From first line to last, give the material again unchanged.

══ Available data ══

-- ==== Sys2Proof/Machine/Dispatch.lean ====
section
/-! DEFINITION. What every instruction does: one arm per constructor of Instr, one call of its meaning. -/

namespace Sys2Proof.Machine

═══

### Answer box:
-- ==== Sys2Proof/Machine/Dispatch.lean ====
section
/-! DEFINITION. What every instruction does: one arm per constructor of Instr, one call of its meaning. -/

namespace Sys2Proof.Machine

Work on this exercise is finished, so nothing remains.